Canada as a nation has a dismal history with respect to its relations with

Aboriginal peoples living within what came to be its borders. One of the more striking

examples of this is the Indian Act.

The Indian Act is a piece of legislation intended to eradicate the cultures of

Aboriginal peoples.

By looking at the experiences of the registered Indians of Saskatchewan from the

period of the Rebellion of 1885 to the 1950s; then at the roles of women in pre-contact

Iroquois society; and finally by reviewing some of the amendments to the Indian Act in

the first quarter of the twentieth century, we’ll see clearly that the intent of the Act was

the decimation of the cultures of Aboriginal peoples.

We begin by surveying the ramifications of the Indian Act on registered Indians in

Saskatchewan from the Rebellion of 1885 to the 1950s.

Reading accounts of the forced way of life endured by these peoples, it would be

understandable if the reader were to mistaken it for an account of South Africa during the

apartheid era. In the words of H. B. Hawthorn,

The (Indian Affairs) Branch was a quasi-colonial government dealing


with almost the entire life of a culturally different people who were
systematically deprived of opportunities to influence government, a
people who were isolated on special pockets of land and who were
subject to different laws (Hawthorn 1966: 368).
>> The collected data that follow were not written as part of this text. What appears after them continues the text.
theorem witness_ladder :
    let one := modNode 6 (fun n => { n with state := .silent, ladder := some (.level1 0) }) yard
    let two := modNode 6 (fun n => { n with state := .silent, ladder := some (.level2 (some 0)) }) yard
    (one.powered = true ∧ (one.bus.nodes[(6 : NodeId)]).ladder = some (.level1 0) ∧ one.bus.queue.length < 16)
    ∧ (two.bus.nodes[(6 : NodeId)]).ladder = some (.level2 (some 0))
    ∧ (after (.level1Expiry 6) one).bus.queue.map (·.frame) = [.nodeReset 2]
    ∧ ((after (.level2Expiry 6) two).bus.nodes[(6 : NodeId)]).state = .lost
    ∧ (roleOf (after (.level2Expiry 6) two) (.printer 0)).fill = .empty := by decide +kernel

/-- The four outcomes of a window: GO, a reset of a stray address, a join request, and the windows' end. -/
theorem witness_attention_window :
    let s := exchanging yard .attentionCall (.attention 3)
    s.powered = true ∧ s.bus.scan.exchange = some .attentionCall ∧ s.bus.scan.part = some (.attention 3)
    ∧ (s.bus.nodes[(2 : NodeId)]).state = .active ∧ (s.bus.nodes[(20 : NodeId)]).state = .free
    ∧ s.bus.enum.running = false ∧ s.bus.enum.holdOff = none ∧ s.bus.scan.overdue = false
    ∧ (after (.attentionWindow 3) s).sentFrames = [{ address := 3, kind := 4, payload := [] }]
    ∧ (after (.attentionWindow 21) s).sentFrames.map (·.kind) = [0x0B, 3]
    ∧ (after (.attentionWindow 0) s).bus.enum.running = true
    ∧ (after (.attentionWindow 63) s).bus.scan.part = none := by decide +kernel

/-- A BEAM report from the beam pair in the third window. -/
theorem witness_report :
    let s := exchanging yard (.go 2) (.attention 3)
    let f := answerFrom 2 0x50 [1]
    let off := modNode 2 (fun n => { n with attention := false }) s
    let full := modBus (fun x => { x with reports := List.replicate 16 { node := 2, report := .beam true false, plan := some 2 } }) s
    s.powered = true ∧ s.bus.scan.exchange = some (.go 2) ∧ s.bus.scan.part = some (.attention 3)
    ∧ judgeAnswer s (.go 2) 2 0x50 f = .ok (.report (.beam true false)) ∧ judgeAnswer off (.go 2) 2 0x50 f = .ok (.report (.beam true false))
    ∧ (s.bus.nodes[(2 : NodeId)]).state = .active ∧ (s.bus.nodes[(2 : NodeId)]).attention = true
    ∧ (s.plan.nodes[(2 : NodeId)]).binding = some (.bound 2) ∧ (∀ q ∈ s.bus.reports.head?, reportStale s q = false)
    ∧ full.bus.reports.length = 16 ∧ (after (.report 0x50 f) off).bus.reports = []
    ∧ (after (.report 0x50 f) s).bus.reports = [{ node := 2, report := .beam true false, plan := some 2 }]
    ∧ (after (.report 0x50 f) full).sentFrames.map (·.kind) = [6, 3] := by decide +kernel

theorem witness_slot :
    let s := exchanging yard .enumerate .slot
    let gave := modEnum (fun e => { e with gaveZero := true }) s
    s.powered = true ∧ s.bus.scan.exchange = some .enumerate ∧ (0x9999 : Serial) ≠ Serial.none
    ∧ s.bus.enum.failed.count 0x9999 < 2 ∧ chooseEntry s 0x9999 = some 11 ∧ s.bus.scan.overdue = false
    ∧ s.bus.enum.gaveZero = false ∧ gave.bus.enum.gaveZero = true
    ∧ (after (.enumerationSlot 0x9999) s).sentFrames = [{ address := 0, kind := 9, payload := [0, 0, 0, 0, 0x99, 0x99, 12] }]
    ∧ (after (.enumerationSlot Serial.none) gave).bus.enum.holdOff = some 10000 := by decide +kernel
The document the Indian Affairs Branch used as its modus operandi was the Indian Act.
The Act was that piece of legislation by which the livelihood and lifestyle of those

who came to be registered Indians in what came to be Saskatchewan was totally and

irrevocably wiped out. Indeed, for the indigenous peoples living on the prairies it was

“the final nail in the coffin”, as it were; with its passing and implementation these people

went from nomadic and/or semi-nomadic lifestyles on the open prairies - hunting, fishing

and foraging freely (Getty & Lussier 2000: 204) to a life where much of their existence,

socially/culturally and daily, was heavily regulated and supervised. They were gathered

onto reserves where,

…they were not allowed to leave without obtaining a pass from the
Indian agent (a government agent placed in authority over the reserve)
which specified the destination, purpose, and period of their travel;
they were unable to purchase or to sell stock, personal possessions or
any other commodity without the written permission of the agent; and,
they were forbidden to possess or to consume alcohol (Dyck 1980:
38).

In addition to these proscriptions, registered Indians no longer had final say in

either their economic activities or how their leadership structure would be determined. In

the cases of both, the agent would review and either grant or deny the wishes of the

people: with regards to how band moneys were spent, and who could stand as candidate

for band chiefs and councillors (Dyck 1980: 38). Again, these colonial measures were

legislated in the Act.

This situation continued for the most part through to the 1950s, when

amendments came that finally started to change all this (Dyck 1980: 38).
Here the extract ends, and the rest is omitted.